▶ Provided records:
-- ==== Sys2Proof/Laws/Lists.lean ====
section
/-! SUPPORT. The lists that the laws of the spec bound and order: the event queue (R188), the transmit queue (R154), the restriction list
(R79), the permit list (R133) and the demand table (R45), with what each operation on them keeps. -/

namespace Sys2Proof.Machine

/-! ### The event queue (R188) -/

/-- The law of R188 for a queue. -/
def Evq.ok (q : Evq) : Prop := q.queue.length ≤ 64 ∧ Safety.sequencesRun q.next q.queue

theorem sequencesRun_append (l : List Event) (n : Half) (e : Event) (h : Safety.sequencesRun n l) (he : e.sequence = n) :
    Safety.sequencesRun (n + 1) (l ++ [e]) := by
  induction l with
  | nil => simp [Safety.sequencesRun, he]
  | cons a l ih =>
    cases l with
    | nil =>
      simp only [Safety.sequencesRun] at h
      exact ⟨by rw [he]; exact h, by simp [he, Safety.sequencesRun]⟩
    | cons b l =>
      simp only [Safety.sequencesRun] at h
      exact ⟨h.1, ih h.2⟩

theorem sequencesRun_tail (n : Half) (e : Event) (l : List Event) (h : Safety.sequencesRun n (e :: l)) :
    Safety.sequencesRun n l := by
  cases l with
  | nil => trivial
  | cons a l => exact h.2

theorem Evq.posting_ok (q : Evq) (now : Word) (k : EventKind) (arg : Half) (pos : Word) (sets : Bool) (h : q.ok) :
    (q.posting now k arg pos sets).ok := by
  unfold Evq.posting; simp only; split
  · exact ⟨by simp; omega, sequencesRun_append _ _ _ h.2 rfl⟩
  · exact h

theorem Evq.popped_ok (q : Evq) (h : q.ok) : q.popped.ok := by
  unfold Evq.popped; split
  · exact h
  · rename_i e rest heq
    have h1 := h.1; have h2 := h.2
    rw [heq] at h1 h2
    exact ⟨by simp at h1 ⊢; omega, sequencesRun_tail _ _ _ h2⟩

/-- A posting clears no fault bit. -/
theorem Evq.posting_faults (q : Evq) (now : Word) (k : EventKind) (arg : Half) (pos : Word) (sets : Bool) (i : Nat)
    (h : q.faults.getLsbD i = true) : (q.posting now k arg pos sets).faults.getLsbD i = true := by
  unfold Evq.posting; simp only
  have : (match k.faultClass with
      | some c => if sets then q.faults ||| (1#12 <<< c.bit) else q.faults
      | none => q.faults).getLsbD i = true := by
    split
    · split
      · rw [BitVec.getLsbD_or, h]; rfl
      · exact h
    · exact h
  split <;> exact this

/-- A posting only appends. -/
theorem Evq.posting_prefix (q : Evq) (now : Word) (k : EventKind) (arg : Half) (pos : Word) (sets : Bool) :
    q.queue <+: (q.posting now k arg pos sets).queue := by
  unfold Evq.posting; simp only; split
  · exact List.prefix_append _ _
  · exact List.prefix_refl _

/-! ### The transmit queue (R154) -/

/-- The law of R154 for a transmit queue. -/
def txOk (q : List TxFrame) : Prop :=
  q.length ≤ 4 ∧ Safety.classOrdered q ∧ (q.filter fun f => f.cls == .report).length ≤ 1

theorem classOrdered_iff (l : List TxFrame) :
    Safety.classOrdered l ↔ List.Pairwise (fun a b : TxFrame => a.cls.code ≤ b.cls.code) l := by
  induction l with
  | nil => simp [Safety.classOrdered]
  | cons a l ih =>
    cases l with
    | nil => simp [Safety.classOrdered]
    | cons b l =>
      rw [Safety.classOrdered, ih, List.pairwise_cons (a := a)]
      constructor
      · rintro ⟨h1, h2⟩
        refine ⟨fun c hc => ?_, h2⟩
        rcases List.mem_cons.1 hc with rfl | hc
        · exact h1
        · exact Nat.le_trans h1 ((List.pairwise_cons.1 h2).1 c hc)
      · rintro ⟨h1, h2⟩
        exact ⟨h1 b (List.mem_cons_self ..), h2⟩

/-- A split of an ordered list at a class leaves an ordered list with the frame between. -/
theorem pairwise_insert (P : TxFrame → Bool) (f : TxFrame) (q : List TxFrame)
    (ho : List.Pairwise (fun a b : TxFrame => a.cls.code ≤ b.cls.code) q)
    (hb : ∀ g ∈ q.takeWhile P, g.cls.code ≤ f.cls.code) (ha : ∀ g ∈ q.dropWhile P, f.cls.code ≤ g.cls.code) :
    List.Pairwise (fun a b : TxFrame => a.cls.code ≤ b.cls.code) (q.takeWhile P ++ f :: q.dropWhile P) := by
  have hs := List.takeWhile_append_dropWhile (p := P) (l := q)
  rw [← hs, List.pairwise_append] at ho
  rw [List.pairwise_append]
  refine ⟨ho.1, List.pairwise_cons.2 ⟨ha, ho.2.1⟩, fun a h1 b h2 => ?_⟩
  rcases List.mem_cons.1 h2 with rfl | h2
  · exact hb a h1
  · exact ho.2.2 a h1 b h2

theorem mem_takeWhile_imp' {P : TxFrame → Bool} {q : List TxFrame} {g : TxFrame} (h : g ∈ q.takeWhile P) : P g = true := by
  induction q with
  | nil => simp at h
  | cons a q ih =>
    rw [List.takeWhile_cons] at h
    split at h
    · rcases List.mem_cons.1 h with rfl | h
      · assumption
      · exact ih h
    · simp at h

/-- After the first frame that fails the test, every frame of an ordered queue has at least that frame's class. -/
theorem dropWhile_ge (P : TxFrame → Bool) (n : Nat) (hP : ∀ g : TxFrame, P g = false → n ≤ g.cls.code) (q : List TxFrame)
    (ho : List.Pairwise (fun a b : TxFrame => a.cls.code ≤ b.cls.code) q) : ∀ g ∈ q.dropWhile P, n ≤ g.cls.code := by
  induction q with
  | nil => simp
  | cons a q ih =>
    intro g hg
    rw [List.dropWhile_cons] at hg
    split at hg
    · exact ih (List.pairwise_cons.1 ho).2 g hg
    · have hn := hP a (by simpa using ‹¬P a = true›)
      rcases List.mem_cons.1 hg with rfl | hg
      · exact hn
      · exact Nat.le_trans hn ((List.pairwise_cons.1 ho).1 g hg)

theorem txInsertTail_ordered (f : TxFrame) (q : List TxFrame) (h : Safety.classOrdered q) :
    Safety.classOrdered (txInsertTail f q) := by
  rw [classOrdered_iff] at h ⊢
  refine pairwise_insert _ f q h (fun g hg => ?_) (dropWhile_ge _ _ (fun g hg => ?_) q h)
  · simpa using mem_takeWhile_imp' hg
  · simp at hg; omega

theorem txInsertHead_ordered (f : TxFrame) (q : List TxFrame) (h : Safety.classOrdered q) :
    Safety.classOrdered (txInsertHead f q) := by
  rw [classOrdered_iff] at h ⊢
  refine pairwise_insert _ f q h (fun g hg => ?_) (dropWhile_ge _ _ (fun g hg => ?_) q h)
  · have := mem_takeWhile_imp' hg; simp at this; omega
  · simpa using hg

theorem split_length (P : TxFrame → Bool) (f : TxFrame) (q : List TxFrame) :
    (q.takeWhile P ++ f :: q.dropWhile P).length = q.length + 1 := by
  have := congrArg List.length (List.takeWhile_append_dropWhile (p := P) (l := q))
  simp only [List.length_append, List.length_cons] at this ⊢
  omega

theorem split_reports (P : TxFrame → Bool) (f : TxFrame) (q : List TxFrame) :
    ((q.takeWhile P ++ f :: q.dropWhile P).filter fun g => g.cls == .report).length
      = (q.filter fun g => g.cls == .report).length + (if f.cls == .report then 1 else 0) := by
  have := congrArg (fun l => (l.filter fun g : TxFrame => g.cls == .report).length)
    (List.takeWhile_append_dropWhile (p := P) (l := q))
  simp only [List.filter_append, List.length_append] at this
  simp only [List.filter_append, List.length_append, List.filter_cons]
  split
  · simp_all; omega
  · simp_all

theorem reports_none (q : List TxFrame) (h : txHasReport q = false) :
    (q.filter fun g => g.cls == .report).length = 0 := by
  simp only [txHasReport, List.any_eq_false] at h
  simp only [List.length_eq_zero_iff, List.filter_eq_nil_iff]
  exact h

/-- Placing a frame keeps the law when there is room, and no second REPORT comes. -/
theorem split_ok (P : TxFrame → Bool) (f : TxFrame) (q : List TxFrame) (h : txOk q) (hr : q.length < 4)
    (hf : f.cls = .report → txHasReport q = false)
    (ho : Safety.classOrdered (q.takeWhile P ++ f :: q.dropWhile P)) : txOk (q.takeWhile P ++ f :: q.dropWhile P) := by
  refine ⟨by rw [split_length]; omega, ho, ?_⟩
  rw [split_reports]
  by_cases hc : f.cls = .report
  · rw [reports_none q (hf hc)]; simp [hc]
  · have := h.2.2
    simp only [beq_iff_eq, hc, if_false]; exact this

▶ Task brief: With the first line of the material as the start and the line containing "have h1 := h.1; have h2 := h.2" as the end, repeat that span exactly and add nothing.

▶ Response:
-- ==== Sys2Proof/Laws/Lists.lean ====
section
/-! SUPPORT. The lists that the laws of the spec bound and order: the event queue (R188), the transmit queue (R154), the restriction list
(R79), the permit list (R133) and the demand table (R45), with what each operation on them keeps. -/

namespace Sys2Proof.Machine

/-! ### The event queue (R188) -/

/-- The law of R188 for a queue. -/
def Evq.ok (q : Evq) : Prop := q.queue.length ≤ 64 ∧ Safety.sequencesRun q.next q.queue

theorem sequencesRun_append (l : List Event) (n : Half) (e : Event) (h : Safety.sequencesRun n l) (he : e.sequence = n) :
    Safety.sequencesRun (n + 1) (l ++ [e]) := by
  induction l with
  | nil => simp [Safety.sequencesRun, he]
  | cons a l ih =>
    cases l with
    | nil =>
      simp only [Safety.sequencesRun] at h
      exact ⟨by rw [he]; exact h, by simp [he, Safety.sequencesRun]⟩
    | cons b l =>
      simp only [Safety.sequencesRun] at h
      exact ⟨h.1, ih h.2⟩

theorem sequencesRun_tail (n : Half) (e : Event) (l : List Event) (h : Safety.sequencesRun n (e :: l)) :
    Safety.sequencesRun n l := by
  cases l with
  | nil => trivial
  | cons a l => exact h.2

theorem Evq.posting_ok (q : Evq) (now : Word) (k : EventKind) (arg : Half) (pos : Word) (sets : Bool) (h : q.ok) :
    (q.posting now k arg pos sets).ok := by
  unfold Evq.posting; simp only; split
  · exact ⟨by simp; omega, sequencesRun_append _ _ _ h.2 rfl⟩
  · exact h

theorem Evq.popped_ok (q : Evq) (h : q.ok) : q.popped.ok := by
  unfold Evq.popped; split
  · exact h
  · rename_i e rest heq
    have h1 := h.1; have h2 := h.2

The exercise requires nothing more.